One challenge in enforcing an NDA is that the primary remedy that a party can obtain is the money they lost because of the disclosure. And so if a party violates an NDA, but the disclosure does not cause the other party to lose any money, that party may have a difficult time obtaining any money in a lawsuit or it may not be worth it to them to spend the time and money to sue with the knowledge that there may not be a substantial recovery if they succeed. Additionally, even if there are heavy losses arising from a disclosure, the person who signed the NDA may not have the money to reimburse those losses. Many people who sign NDAs don’t have a lot of money, and in those situations, the NDA may not be very effective since a judgment against the signatory may not lead to the collection of enough assets to reimburse the plaintiff’s losses.

Some NDAs are not just contracts, but court orders themselves.

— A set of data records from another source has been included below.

-- ==== Sys2Proof/Tests/Slice0.lean ====
section
/-! SUPPORT. Tests: expected results are worked from the spec's vectors (spec/95_test_vectors.md, cited V..) or from the bit
patterns of spec/30_encoding.md; and a witness for the hypotheses of every obligation. -/

namespace Sys2Proof.Tests

open Sys2Proof Sys2Proof.Machine

/-! ### Well-formedness: the one check, and its ill-formed terms (R84) -/

theorem test_wellFormed_setSpeed : (Instr.setSpeed 12).wellFormed = true := by decide

theorem test_illFormed_setSpeed_13 : (Instr.setSpeed 13).wellFormed = false := by decide

theorem test_illFormed_setSpeed_15 : (Instr.setSpeed 15).wellFormed = false := by decide

/-! ### Decoding: one word of every row, written out from its pattern (R72 to R81; V30-1, V30-2) -/

theorem test_decode_progEnable : decodeWire 0b10101100_01010011_00000000_00000000#32 = .ok .progEnable := by decide

theorem test_decode_loadExtAddr :
    decodeWire 0b01001101_00000000_00000001_00000000#32 = .ok (.loadExtAddr 0x01) := by decide

theorem test_decode_readFlashLo :
    decodeWire 0b00100000_00000000_00000000_00000000#32 = .ok (.readFlashLo 0x00 0x00) := by decide

theorem test_decode_readFlashHi :
    decodeWire 0b00101000_10010001_10100010_00000000#32 = .ok (.readFlashHi 0x91 0xA2) := by decide

theorem test_decode_writeFlashLo :
    decodeWire 0b01000000_00000000_00000000_10101010#32 = .ok (.writeFlashLo 0x00 0x00 0xAA) := by decide

theorem test_decode_writeFlashHi :
    decodeWire 0b01001000_11111111_11111111_01111111#32 = .ok (.writeFlashHi 0xFF 0xFF 0x7F) := by decide

theorem test_decode_writeFlashPage :
    decodeWire 0b01001100_00000000_01000000_00000000#32 = .ok (.writeFlashPage 0x00 0x40) := by decide

theorem test_decode_wireReadEeprom :
    decodeWire 0b10100000_00000001_11111111_00000000#32 = .ok (.wireReadEeprom 0x01 0xFF) := by decide

theorem test_decode_wireWriteEeprom :
    decodeWire 0b11000000_00000000_00010000_01011010#32 = .ok (.wireWriteEeprom 0x00 0x10 0x5A) := by decide

theorem test_decode_setSpeed : decodeHost 0x0000000000000B#56 = .ok (.setSpeed 11) := by decide

theorem test_decode_connect : decodeHost 0x01FFFFFFFFFFFF#56 = .ok .connect := by decide

theorem test_decode_disconnect : decodeHost 0x02000000000000#56 = .ok .disconnect := by decide

theorem test_decode_enterProg : decodeHost 0x03000000000000#56 = .ok .enterProg := by decide

theorem test_decode_readFlash : decodeHost 0x04000123450000#56 = .ok (.readFlash 0x00012345) := by decide

theorem test_decode_writeFlash : decodeHost 0x0500020000AA01#56 = .ok (.writeFlash 0x00020000 0xAA 1) := by decide

theorem test_decode_flushPage : decodeHost 0x06000000801200#56 = .ok (.flushPage 0x00000080 0x12) := by decide

theorem test_decode_readEeprom : decodeHost 0x07FFFF01FF0000#56 = .ok (.readEeprom 0x01FF) := by decide

theorem test_decode_writeEeprom : decodeHost 0x08000000105A00#56 = .ok (.writeEeprom 0x0010 0x5A) := by decide

/-- V30-1: a reserved option, high bits in `aux`, no such selector. -/
theorem test_decode_refuses : decodeHost 0x0000000000000D#56 = .error .reservedOption ∧
    decodeHost 0x00000000000019#56 = .error .auxHighBits ∧ decodeHost 0x09000000000000#56 = .error .unknownSelector ∧
    decodeHost 0xFF000000000000#56 = .error .unknownSelector := by decide

/-- The table's numbering of bits: the first word, and the only one. -/
theorem test_table_words : decodeTableWord 32 0xAC530000 = some .progEnable ∧
    decodeTableWord 56 0x0000000000000B = some (.setSpeed 11) := by decide

/-! ### States to start from -/

/-- A reading of the next state. -/
def after {α : Type} (o : Host.Outcome State Fault Refusal) (f : State → α) : Option α :=
  match o with
  | .next s => some (f s)
  | .fault _ => none
  | .refused _ => none

theorem next_of_after {o : Host.Outcome State Fault Refusal} {f : State → Bool} (h : after o f = some true) :
    ∃ t, o = .next t ∧ f t = true := by
  cases o with
  | next s => exact ⟨s, rfl, by simpa [after] using h⟩
  | fault r => simp [after] at h
  | refused r => simp [after] at h

/-- An environment with a target and the next readings of the tick counter. -/
def environment (target : Target) (ticks : List Tick) : Env := { Env.fresh with target := target, ticks := ticks }

/-- An oracle that answers the bytes `bs`. -/
def oracleOf (bs : List Byte) : Env := { Env.fresh with miso := answers bs }

/-- Connected, setting 12 bound (V40-1, V42-1), the cached byte 0. -/
def atHardware (e : Env) : State := { State.reset with
  speed := 12, xport := .hw, swDelay := 1, ctrl := 0x50, hiaddr := 0x00, dirRst := true, dirSck := true, dirMosi := true,
  pullupMiso := true, env := e }

/-- Connected, setting 6 bound (V40-1, V42-1), the cached byte 0. -/
def atSoftware (e : Env) : State := { State.reset with
  speed := 6, xport := .sw, swDelay := 3, ctrl := 0x00, hiaddr := 0x00, dirRst := true, dirSck := true, dirMosi := true,
  pullupMiso := true, env := e }

/-- The target of P2 in programming mode, with `latency` reads that show the marker after a write. -/
def target (latency : Nat) : Coop where
  listening := true
  progMode := true
  firstCommand := false
  received := []
  shiftIn := 0
  bitCount := 0
  answer := none
  extended := 0
  flash := [(0, 0x0C), (1, 0x94), (0x20000, 0x77)]
  pageBuffer := []
  eeprom := [(0x10, 0x5A)]
  pageSize := 0
  latency := latency
  inProgress := none

/-- A session at speed 12 with the target of P2. -/
def session (latency : Nat) : State := atHardware (environment (.cooperative (target latency)) [])

/-- The same at a software speed. -/
def softSession : State := atSoftware (environment (.cooperative (target 0)) [])

/-- The same, nobody answering. -/
def alone (ticks : List Tick) : State := atHardware (environment .absent ticks)

/-- The bytes sent, the first one first. -/
def sent (s : State) : List Byte := ((exchanges s.env.trace).map Prod.fst).reverse

/-- The target of P7 with its two bytes loaded, pages of 128 bytes, and segment 1 selected when `ext` is 1. -/
def pagedTarget (ext : Byte) : Coop := { target 0 with pageSize := 0x80, pageBuffer := [(0, 0x12), (1, 0x34)], extended := ext }

/-- A session with it. -/
def pagedSession : State := atHardware (environment (.cooperative (pagedTarget 0)) [0x10])

/-- After `setSpeed(9); disconnect()` (P6): the hardware variant bound, the engine disabled. -/
def cutOff : State := { State.reset with xport := .hw, swDelay := 1, status := 0x01 }

/-! ### The host operations -/

/-- P1: `setSpeed(SCK_1500)` from reset; V40-1, `o` = 1. -/
theorem test_setSpeed :
    after (exec (.setSpeed 11) State.reset) (fun s => (s.speed, s.xport, s.swDelay, s.ctrl, s.status, s.rc)) =
      some (11, .hw, 1, 0x51, 0x01, 0) ∧
    after (exec (.setSpeed 1) State.reset) (fun s => (s.speed, s.xport, s.swDelay, s.ctrl, statusDbl s.status, s.rc)) =
      some (1, .sw, 96, 0x00, false, 0) :=
  ⟨by decide +kernel, by decide +kernel⟩

/-- V42-1: the registers, and RST on the wire: released, 0, 1, 0. Then R123 (a): an engine that has shifted nothing rests at 0
on both lines it owns. -/
theorem test_connect :
    after (exec .connect State.reset) (fun s => (s.dirRst, s.pullupMiso, s.hiaddr, s.speed, s.xport, s.rc)) =
      some (true, true, 0xFF, 0, .none, 0) ∧
    after (exec .connect State.reset) (fun s => (wires s.env.trace).map Wire.rst) =
      some [some false, some true, some false, some false, some false, none, none] ∧
    after (exec .connect { State.reset with speed := 9, xport := .hw, swDelay := 1, ctrl := 0x52, status := 0x01 })
      (fun s => (s.wire.sck, s.wire.mosi)) = some (some false, some false) :=
  ⟨by decide +kernel, by decide +kernel, by decide +kernel⟩

/-- R123 (a), R41: an engine that was off comes up with MOSI at 0, one that was on holds its last bit. -/
theorem test_setSpeed_engine :
    after (exec (.setSpeed 9) { cutOff with engMosi := true }) (fun s => s.engMosi) = some false ∧
    after (exec (.setSpeed 9) { session 0 with engMosi := true }) (fun s => s.engMosi) = some true :=
  ⟨by decide +kernel, by decide +kernel⟩

/-- V42-2: after a session at speed 9 with `hiaddr` = 0x01. -/
theorem test_disconnect :
    after (exec .disconnect { atHardware (environment .absent []) with
        speed := 9, ctrl := 0x52, status := 0x01, hiaddr := 0x01, hsState := .success, tries := 3 })
      (fun s => (s.dirSck, s.ctrl, s.speed, s.xport, s.hiaddr, s.tries)) = some (false, 0x00, 0, .hw, 0x01, 3) := by
  decide +kernel

/-- V43-1, the row "1, never answers"; the row "0, answers at once". -/
theorem test_enterProg :
    after (exec .enterProg { alone [] with speed := 1 })
      (fun s => (s.rc, s.speed, s.xport, s.swDelay, s.hsState, (sent s).length)) = some (1, 0, .sw, 96, .fail, 12) ∧
    after (exec .enterProg { session 0 with speed := 0 })
      (fun s => (s.rc, s.speed, s.hsState, s.tries, sent s)) = some (0, 12, .success, 3, [0xAC, 0x53, 0x00, 0x00]) :=
  ⟨by decide +kernel, by decide +kernel⟩

/-- V45-1: `readFlash(1)`; `readFlash(0x20000)`, with the Load Extended Address before it. -/
theorem test_readFlash :
    after (exec (.readFlash 1) (session 0)) (fun s => (s.rc, sent s)) = some (0x94, [0x28, 0x00, 0x00, 0x00]) ∧
    after (exec (.readFlash 0x20000) (session 0)) (fun s => (s.rc, s.hiaddr, sent s)) =
      some (0x77, 0x01, [0x4D, 0x00, 0x01, 0x00, 0x20, 0x00, 0x00, 0x00]) :=
  ⟨by decide +kernel, by decide +kernel⟩

/-- V45-3: `writeFlash(0x100, 0x55, 1)`, complete at the first read; V45-4: `writeFlash(0x1FFFF, 0x7F, 1)`: the fixed delay, no
read. -/
theorem test_writeFlash :
    after (exec (.writeFlash 0x100 0x55 1) (session 0)) (fun s => (s.rc, s.retries, sent s)) =
      some (0, 30, [0x40, 0x00, 0x80, 0x55, 0x20, 0x00, 0x80, 0x00]) ∧
    after (exec (.writeFlash 0x1FFFF 0x7F 1) (session 0)) (fun s => (s.rc, sent s, ticksWaited s.env.trace)) =
      some (0, [0x48, 0xFF, 0xFF, 0x7F], 900) :=
  ⟨by decide +kernel, by decide +kernel⟩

In commercial litigation, it is common for a court to enter a “protective order,” which directs the parties to keep certain information that they obtain in the litigation confidential and to follow certain procedures to keep it from the public. Violations of these orders are not just breaches of a contract, but violations of a court order that the court may punish directly.

Whistleblower Protections

People enter into an NDA because they would rather have something of value (like money or the end of a lawsuit or a business opportunity) than the ability to disclose certain information. But society as a whole may be better off if the person could speak up. And the person signing the NDA may also need to speak up if they are required to testify under oath or speaking truthfully to the government.

To address this concern, many jurisdictions have rules that negate the effect of an NDA in certain circumstances. For example, in New York, General Obligations Law 5-336 does not let a plaintiff enforce an NDA when a signatory testifies under oath or speaks with the police. And in California, Senate Bill 331 prohibits NDAs from covering certain facts related to harassment and discrimination claims. To ensure that a court will not enforce an NDA as overbroad, many parties will write in these exceptions into the NDA itself to make it more likely the court will enforce the NDA in the specific circumstances where it is permitted.